Birth control pills and other medications helps to regulate the menstrual cycle and PCOS symptoms like: hair growth, acne.

By weight management and getting into some physical activities, one can reduce the risk of long term complications like:diabetes, heart diseases etc.

So, what this scientific knowledge is all about?

See its very important to understand what our body is telling, as we never prioritise our health and often get undiagnosed with many health problems which lead to several serious ailments.

We have a box full of things to discuss but we don’t talk about them because we just think “what society says” and our whole life keeps revolving around this single thought which is basically taught from our childhood days and while we grow up these remain untangled.

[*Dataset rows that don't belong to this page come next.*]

-- ==== Sys2Proof/Laws/Bus.lean ====
section
/-! SUPPORT. What the bus can do: the regions by their bounds, the read of a region, and everything a write leaves. -/

set_option Elab.async false

namespace Sys2Proof.Machine

theorem Word.toNat_lt (a : Word) : a.toNat < 65536 := a.isLt

/-- The regions by their bounds (R60), as one case analysis. -/
theorem regionOf_cases (a : Word) :
    (regionOf a = .rom ∧ a.toNat < 0x8000) ∨
    (regionOf a = .vram ∧ 0x8000 ≤ a.toNat ∧ a.toNat < 0xA000) ∨
    (regionOf a = .cartRam ∧ 0xA000 ≤ a.toNat ∧ a.toNat < 0xC000) ∨
    (regionOf a = .wram ∧ 0xC000 ≤ a.toNat ∧ a.toNat < 0xE000) ∨
    (regionOf a = .echo ∧ 0xE000 ≤ a.toNat ∧ a.toNat < 0xFE00) ∨
    (regionOf a = .oam ∧ 0xFE00 ≤ a.toNat ∧ a.toNat < 0xFEA0) ∨
    (regionOf a = .unusable ∧ 0xFEA0 ≤ a.toNat ∧ a.toNat < 0xFF00) ∨
    (regionOf a = .io ∧ 0xFF00 ≤ a.toNat ∧ a.toNat < 0xFF80) ∨
    (regionOf a = .hram ∧ 0xFF80 ≤ a.toNat ∧ a.toNat < 0xFFFF) ∨
    (regionOf a = .ie ∧ a.toNat = 0xFFFF) := by
  have := a.isLt
  unfold regionOf
  split_ifs <;> simp <;> omega

@[simp] theorem State.request_cpu (s : State) (m : BitVec 5) : (s.request m).cpu = s.cpu := rfl
@[simp] theorem State.request_mem (s : State) (m : BitVec 5) : (s.request m).mem = s.mem := rfl
@[simp] theorem State.request_cart (s : State) (m : BitVec 5) : (s.request m).cart = s.cart := rfl
@[simp] theorem State.request_timer (s : State) (m : BitVec 5) : (s.request m).timer = s.timer := rfl
@[simp] theorem State.request_joypad (s : State) (m : BitVec 5) : (s.request m).joypad = s.joypad := rfl
@[simp] theorem State.request_serial (s : State) (m : BitVec 5) : (s.request m).serial = s.serial := rfl
@[simp] theorem State.request_ppu (s : State) (m : BitVec 5) : (s.request m).ppu = s.ppu := rfl
@[simp] theorem State.request_apu (s : State) (m : BitVec 5) : (s.request m).apu = s.apu := rfl
@[simp] theorem State.request_cycles (s : State) (m : BitVec 5) : (s.request m).cycles = s.cycles := rfl
@[simp] theorem State.request_draws (s : State) (m : BitVec 5) : (s.request m).draws = s.draws := rfl
@[simp] theorem State.request_irq (s : State) (m : BitVec 5) : (s.request m).irq = s.irq.raise m := rfl
@[simp] theorem Irq.raise_ie (q : Irq) (m : BitVec 5) : (q.raise m).ie = q.ie := rfl
@[simp] theorem Irq.raise_iflag (q : Irq) (m : BitVec 5) : (q.raise m).iflag = q.iflag ||| m := rfl

@[simp] theorem State.poke_cpu (s : State) (a : Nat) (v : Byte) : (s.poke a v).cpu = s.cpu := rfl
@[simp] theorem State.poke_irq (s : State) (a : Nat) (v : Byte) : (s.poke a v).irq = s.irq := rfl
@[simp] theorem State.poke_ppu (s : State) (a : Nat) (v : Byte) : (s.poke a v).ppu = s.ppu := rfl
@[simp] theorem State.poke_cart (s : State) (a : Nat) (v : Byte) : (s.poke a v).cart = s.cart := rfl
@[simp] theorem State.poke_mem (s : State) (a : Nat) (v : Byte) : (s.poke a v).mem = Memory.write s.mem a v := rfl

/-- A read does not see the CPU registers. -/
@[simp] theorem State.read8_setCpu (s : State) (c : Cpu) (a : Word) : (s.setCpu c).read8 a = s.read8 a := rfl
@[simp] theorem State.read8_cost (s : State) (n : Nat) (a : Word) : (s.cost n).read8 a = s.read8 a := rfl

/-- A write of `DIV` is a write of the timer and the APU. -/
theorem State.writeDiv_eq (s : State) : ∃ t a, s.writeDiv = (s.setTimer t).setApu a := ⟨_, _, rfl⟩

/-- The OAM DMA loop changes the memory only. -/
theorem State.dmaLoop_eq (n i : Nat) (page : Byte) (s : State) :
    State.dmaLoop n i page s = s.setMem (State.dmaLoop n i page s).mem := by
  induction n generalizing i s with
  | zero => rfl
  | succ n ih =>
    rw [State.dmaLoop, ih]
    rfl

/-- The OAM DMA loop does not see the CPU registers. -/
theorem State.dmaLoop_setCpu (n i : Nat) (page : Byte) (s : State) (c : Cpu) :
    State.dmaLoop n i page (s.setCpu c) = (State.dmaLoop n i page s).setCpu c := by
  induction n generalizing i s with
  | zero => rfl
  | succ n ih =>
    rw [State.dmaLoop, State.dmaLoop, ← ih]
    rfl

/-- A bus write changes none of these. -/
theorem State.write8_kept (s : State) (a : Word) (v : Byte) :
    (s.write8 a v).cpu = s.cpu ∧ (s.write8 a v).cycles = s.cycles := by
  unfold State.write8
  split
  · exact ⟨rfl, rfl⟩
  · split <;> exact ⟨rfl, rfl⟩
  · exact ⟨rfl, rfl⟩
  · exact ⟨rfl, rfl⟩
  · exact ⟨rfl, rfl⟩
  · split <;> exact ⟨rfl, rfl⟩
  · exact ⟨rfl, rfl⟩
  · unfold State.writeIoPage
    split
    · next r _ =>
      cases r
      case dma =>
        show (State.oamDma s v).cpu = s.cpu ∧ (State.oamDma s v).cycles = s.cycles
        unfold State.oamDma
        rw [State.dmaLoop_eq]
        exact ⟨rfl, rfl⟩
      all_goals exact ⟨rfl, rfl⟩
    · exact ⟨rfl, rfl⟩
  · exact ⟨rfl, rfl⟩
  · exact ⟨rfl, rfl⟩

@[simp] theorem State.write8_cpu (s : State) (a : Word) (v : Byte) : (s.write8 a v).cpu = s.cpu :=
  (s.write8_kept a v).1

@[simp] theorem State.write8_cycles (s : State) (a : Word) (v : Byte) : (s.write8 a v).cycles = s.cycles :=
  (s.write8_kept a v).2

/-- A bus write does not see the CPU registers. -/
theorem State.write8_setCpu (s : State) (c : Cpu) (a : Word) (v : Byte) :
    (s.setCpu c).write8 a v = (s.write8 a v).setCpu c := by
  unfold State.write8
  split
  · rfl
  · show (if s.ppu.vramLocked = true then _ else _) = _
    split <;> rfl
  · rfl
  · rfl
  · rfl
  · show (if s.ppu.oamLocked = true then _ else _) = _
    split <;> rfl
  · rfl
  · unfold State.writeIoPage
    split
    · next r _ =>
      cases r
      case dma => exact State.dmaLoop_setCpu 160 0 v (s.setPpu { s.ppu with dma := v }) c
      all_goals rfl
    · rfl
  · rfl
  · rfl

end Sys2Proof.Machine
end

To manage our PCOS we just have to follow few simple approaches like:eat mindfully, physical activity, perform little yoga with meditation for stress management which am gonna discuss in other PCOS topic rather soon.

Some of you might be thinking “ no matter, how often I workout and eat well but still am not reaching the target, why the hell people make assumptions” or may not be willing to show any interest. Right.

But calm down my folks, please don’t mix up the things, rather beat it with full zest in a positive by bringing in few changes in you and then Voila! U can perceive its everlasting results.